Вопросы оплаты в музыкальной среде, повторяю, стояли… В общем, дай бог такой эрекции. Поначалу каждый музыкант рвался на сцену. Готов был играть, доплачивая. Со временем это проходило – музыканты обзаводились семьями и начинали роптать. На этой стадии многие просто спивались, зачисляя себе в качестве оплаты дармовую выпивку. Желая при этом получать прилично. Любителей играть и получать от музыки кайф было мало. К таким, кстати, относился Макс. Короче, до той стадии, когда имя работало бы на тебя, музыкантами доживали немногие. Потом если не большая, то очень немаленькая их, музыкантов, часть, сидя на одинаковых кухнях или, как у нас в М-ске, на ночных скамеечках в обществе сигаретного дыма и низкокачественной выпивки, в обществе подержанных подруг, беззубо жаловались:
– Пробиться очень тяжело… – при этом, глотнув из бутылки, хмуро затягивались. Потому как пробиться – очень тяжело… А вот глотать – проще простого.
– Ну а вы? Не играете? – Паша задал не интересующий его, но обусловленный ходом беседы, вопрос. «Как вы? – А как вы?»
И тут я понял, что говорить про Осу ему не стоит. Я не хотел ни фальшивого сочувствия, ни дополнительных, неприятных вопросов.
– Разбежались, – скупо отдал я ему.

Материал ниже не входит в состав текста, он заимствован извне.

-- ==== Sys2Proof/Laws/State.lean ====
section
/-!
SUPPORT. What each update of the block leaves of each field, and what the accessors find after it.
-/
namespace Sys2Proof.Machine

variable (b : Block)

/-! ## setReg -/

@[simp] theorem Block.setReg_pw (k : RegKey) (v : Word) : (b.setReg k v).pw = b.pw := rfl
@[simp] theorem Block.setReg_flt (k : RegKey) (v : Word) : (b.setReg k v).flt = b.flt := rfl
@[simp] theorem Block.setReg_sec (k : RegKey) (v : Word) : (b.setReg k v).sec = b.sec := rfl
@[simp] theorem Block.setReg_fw (k : RegKey) (v : Word) : (b.setReg k v).fw = b.fw := rfl
@[simp] theorem Block.setReg_funcs (k : RegKey) (v : Word) : (b.setReg k v).funcs = b.funcs := rfl
@[simp] theorem Block.setReg_vfEnable (k : RegKey) (v : Word) : (b.setReg k v).vfEnable = b.vfEnable := rfl
@[simp] theorem Block.setReg_numVfs (k : RegKey) (v : Word) : (b.setReg k v).numVfs = b.numVfs := rfl
@[simp] theorem Block.setReg_tdu (k : RegKey) (v : Word) : (b.setReg k v).tdu = b.tdu := rfl
@[simp] theorem Block.setReg_dma (k : RegKey) (v : Word) : (b.setReg k v).dma = b.dma := rfl
@[simp] theorem Block.setReg_prog (k : RegKey) (v : Word) : (b.setReg k v).prog = b.prog := rfl
@[simp] theorem Block.setReg_slotNext (k : RegKey) (v : Word) : (b.setReg k v).slotNext = b.slotNext := rfl
@[simp] theorem Block.setReg_tu (k : RegKey) (v : Word) : (b.setReg k v).tu = b.tu := rfl
@[simp] theorem Block.setReg_quals (k : RegKey) (v : Word) : (b.setReg k v).quals = b.quals := rfl
@[simp] theorem Block.setReg_outs (k : RegKey) (v : Word) : (b.setReg k v).outs = b.outs := rfl
@[simp] theorem Block.setReg_streams (k : RegKey) (v : Word) : (b.setReg k v).streams = b.streams := rfl
@[simp] theorem Block.setReg_vpt (k : RegKey) (v : Word) : (b.setReg k v).vpt = b.vpt := rfl
@[simp] theorem Block.setReg_cfg (k : RegKey) (v : Word) : (b.setReg k v).cfg = b.cfg := rfl
@[simp] theorem Block.setReg_noc (k : RegKey) (v : Word) : (b.setReg k v).noc = b.noc := rfl
@[simp] theorem Block.setReg_ssp (k : RegKey) (v : Word) : (b.setReg k v).ssp = b.ssp := rfl
@[simp] theorem Block.setReg_march (k : RegKey) (v : Word) : (b.setReg k v).march = b.march := rfl
@[simp] theorem Block.setReg_links (k : RegKey) (v : Word) : (b.setReg k v).links = b.links := rfl
@[simp] theorem Block.setReg_parts (k : RegKey) (v : Word) : (b.setReg k v).parts = b.parts := rfl
@[simp] theorem Block.setReg_clus (k : RegKey) (v : Word) : (b.setReg k v).clus = b.clus := rfl
@[simp] theorem Block.setReg_far (k : RegKey) (v : Word) : (b.setReg k v).far = b.far := rfl
@[simp] theorem Block.setReg_farBad (k : RegKey) (v : Word) : (b.setReg k v).farBad = b.farBad := rfl
@[simp] theorem Block.setReg_out (k : RegKey) (v : Word) : (b.setReg k v).out = b.out := rfl
@[simp] theorem Block.setReg_evtClr (k : RegKey) (v : Word) : (b.setReg k v).evtClr = b.evtClr := rfl
@[simp] theorem Block.setReg_reply (k : RegKey) (v : Word) : (b.setReg k v).reply = b.reply := rfl
@[simp] theorem Block.setReg_drawn (k : RegKey) (v : Word) : (b.setReg k v).drawn = b.drawn := rfl
@[simp] theorem Block.setReg_time (k : RegKey) (v : Word) : (b.setReg k v).time = b.time := rfl
@[simp] theorem Block.setReg_frzSeq (k : RegKey) (v : Word) : (b.setReg k v).frzSeq = b.frzSeq := rfl
@[simp] theorem Block.setReg_frzSeen (k : RegKey) (v : Word) : (b.setReg k v).frzSeen = b.frzSeen := rfl
@[simp] theorem Block.setReg_pathSeq (k : RegKey) (v : Word) : (b.setReg k v).pathSeq = b.pathSeq := rfl
@[simp] theorem Block.setReg_pathSeen (k : RegKey) (v : Word) : (b.setReg k v).pathSeen = b.pathSeen := rfl
@[simp] theorem Block.setReg_part (k : RegKey) (v : Word) (q : Nat) : (b.setReg k v).part q = b.part q := rfl
@[simp] theorem Block.setReg_clu (k : RegKey) (v : Word) (d : Nat) : (b.setReg k v).clu d = b.clu d := rfl
@[simp] theorem Block.setReg_link (k : RegKey) (v : Word) (m : Nat) : (b.setReg k v).link m = b.link m := rfl
@[simp] theorem Block.setReg_dmaCh (k : RegKey) (v : Word) (m : Nat) : (b.setReg k v).dmaCh m = b.dmaCh m := rfl
@[simp] theorem Block.setReg_func (k : RegKey) (v : Word) (m : Nat) : (b.setReg k v).func m = b.func m := rfl

/-! ## setFld -/

@[simp] theorem Block.setFld_pw (k : RegKey) (f : Fld) (n : Nat) : (b.setFld k f n).pw = b.pw := rfl
@[simp] theorem Block.setFld_flt (k : RegKey) (f : Fld) (n : Nat) : (b.setFld k f n).flt = b.flt := rfl
@[simp] theorem Block.setFld_sec (k : RegKey) (f : Fld) (n : Nat) : (b.setFld k f n).sec = b.sec := rfl
@[simp] theorem Block.setFld_fw (k : RegKey) (f : Fld) (n : Nat) : (b.setFld k f n).fw = b.fw := rfl
@[simp] theorem Block.setFld_funcs (k : RegKey) (f : Fld) (n : Nat) : (b.setFld k f n).funcs = b.funcs := rfl
@[simp] theorem Block.setFld_vfEnable (k : RegKey) (f : Fld) (n : Nat) : (b.setFld k f n).vfEnable = b.vfEnable := rfl
@[simp] theorem Block.setFld_numVfs (k : RegKey) (f : Fld) (n : Nat) : (b.setFld k f n).numVfs = b.numVfs := rfl
@[simp] theorem Block.setFld_tdu (k : RegKey) (f : Fld) (n : Nat) : (b.setFld k f n).tdu = b.tdu := rfl
@[simp] theorem Block.setFld_dma (k : RegKey) (f : Fld) (n : Nat) : (b.setFld k f n).dma = b.dma := rfl
@[simp] theorem Block.setFld_prog (k : RegKey) (f : Fld) (n : Nat) : (b.setFld k f n).prog = b.prog := rfl
@[simp] theorem Block.setFld_slotNext (k : RegKey) (f : Fld) (n : Nat) : (b.setFld k f n).slotNext = b.slotNext := rfl
@[simp] theorem Block.setFld_tu (k : RegKey) (f : Fld) (n : Nat) : (b.setFld k f n).tu = b.tu := rfl
@[simp] theorem Block.setFld_quals (k : RegKey) (f : Fld) (n : Nat) : (b.setFld k f n).quals = b.quals := rfl
@[simp] theorem Block.setFld_outs (k : RegKey) (f : Fld) (n : Nat) : (b.setFld k f n).outs = b.outs := rfl
@[simp] theorem Block.setFld_streams (k : RegKey) (f : Fld) (n : Nat) : (b.setFld k f n).streams = b.streams := rfl
@[simp] theorem Block.setFld_vpt (k : RegKey) (f : Fld) (n : Nat) : (b.setFld k f n).vpt = b.vpt := rfl
@[simp] theorem Block.setFld_cfg (k : RegKey) (f : Fld) (n : Nat) : (b.setFld k f n).cfg = b.cfg := rfl
@[simp] theorem Block.setFld_noc (k : RegKey) (f : Fld) (n : Nat) : (b.setFld k f n).noc = b.noc := rfl
@[simp] theorem Block.setFld_ssp (k : RegKey) (f : Fld) (n : Nat) : (b.setFld k f n).ssp = b.ssp := rfl
@[simp] theorem Block.setFld_march (k : RegKey) (f : Fld) (n : Nat) : (b.setFld k f n).march = b.march := rfl
@[simp] theorem Block.setFld_links (k : RegKey) (f : Fld) (n : Nat) : (b.setFld k f n).links = b.links := rfl
@[simp] theorem Block.setFld_parts (k : RegKey) (f : Fld) (n : Nat) : (b.setFld k f n).parts = b.parts := rfl
@[simp] theorem Block.setFld_clus (k : RegKey) (f : Fld) (n : Nat) : (b.setFld k f n).clus = b.clus := rfl
@[simp] theorem Block.setFld_far (k : RegKey) (f : Fld) (n : Nat) : (b.setFld k f n).far = b.far := rfl
@[simp] theorem Block.setFld_farBad (k : RegKey) (f : Fld) (n : Nat) : (b.setFld k f n).farBad = b.farBad := rfl
@[simp] theorem Block.setFld_out (k : RegKey) (f : Fld) (n : Nat) : (b.setFld k f n).out = b.out := rfl
@[simp] theorem Block.setFld_evtClr (k : RegKey) (f : Fld) (n : Nat) : (b.setFld k f n).evtClr = b.evtClr := rfl
@[simp] theorem Block.setFld_reply (k : RegKey) (f : Fld) (n : Nat) : (b.setFld k f n).reply = b.reply := rfl
@[simp] theorem Block.setFld_drawn (k : RegKey) (f : Fld) (n : Nat) : (b.setFld k f n).drawn = b.drawn := rfl
@[simp] theorem Block.setFld_time (k : RegKey) (f : Fld) (n : Nat) : (b.setFld k f n).time = b.time := rfl
@[simp] theorem Block.setFld_frzSeq (k : RegKey) (f : Fld) (n : Nat) : (b.setFld k f n).frzSeq = b.frzSeq := rfl
@[simp] theorem Block.setFld_frzSeen (k : RegKey) (f : Fld) (n : Nat) : (b.setFld k f n).frzSeen = b.frzSeen := rfl
@[simp] theorem Block.setFld_pathSeq (k : RegKey) (f : Fld) (n : Nat) : (b.setFld k f n).pathSeq = b.pathSeq := rfl
@[simp] theorem Block.setFld_pathSeen (k : RegKey) (f : Fld) (n : Nat) : (b.setFld k f n).pathSeen = b.pathSeen := rfl
@[simp] theorem Block.setFld_part (k : RegKey) (f : Fld) (n : Nat) (q : Nat) : (b.setFld k f n).part q = b.part q := rfl
@[simp] theorem Block.setFld_clu (k : RegKey) (f : Fld) (n : Nat) (d : Nat) : (b.setFld k f n).clu d = b.clu d := rfl
@[simp] theorem Block.setFld_link (k : RegKey) (f : Fld) (n : Nat) (m : Nat) : (b.setFld k f n).link m = b.link m := rfl
@[simp] theorem Block.setFld_dmaCh (k : RegKey) (f : Fld) (n : Nat) (m : Nat) : (b.setFld k f n).dmaCh m = b.dmaCh m := rfl
@[simp] theorem Block.setFld_func (k : RegKey) (f : Fld) (n : Nat) (m : Nat) : (b.setFld k f n).func m = b.func m := rfl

Пускай додумывает, что угодно.
– А-а… – протянул он… – Это же у вас чувак пел в смирительной рубашке?
У на-ас… Это Оса и его артистические прибамбасы… Но тогда, кстати, было ничего себе…
– Ну, – говорю.
– Помню, помню… Пойдём? – он привстал, доставая кошелёк.
– Я заплачу, – притормозил его я, доставая крупную купюру.
Пройдя по Лиговскому проспекту (я прочел название), мы свернули в переулок, потом снова пошли по широкой улице. Беседовать на улице было невозможно – от мороза губы пробуксовывали согласные, поэтому я, отчаявшись говорить, смотрел. И многое из того, что я читал о Питере, узнавал… Особенно – норы арок, в которых жили похожие на прозрачных мокриц петербургские тайны…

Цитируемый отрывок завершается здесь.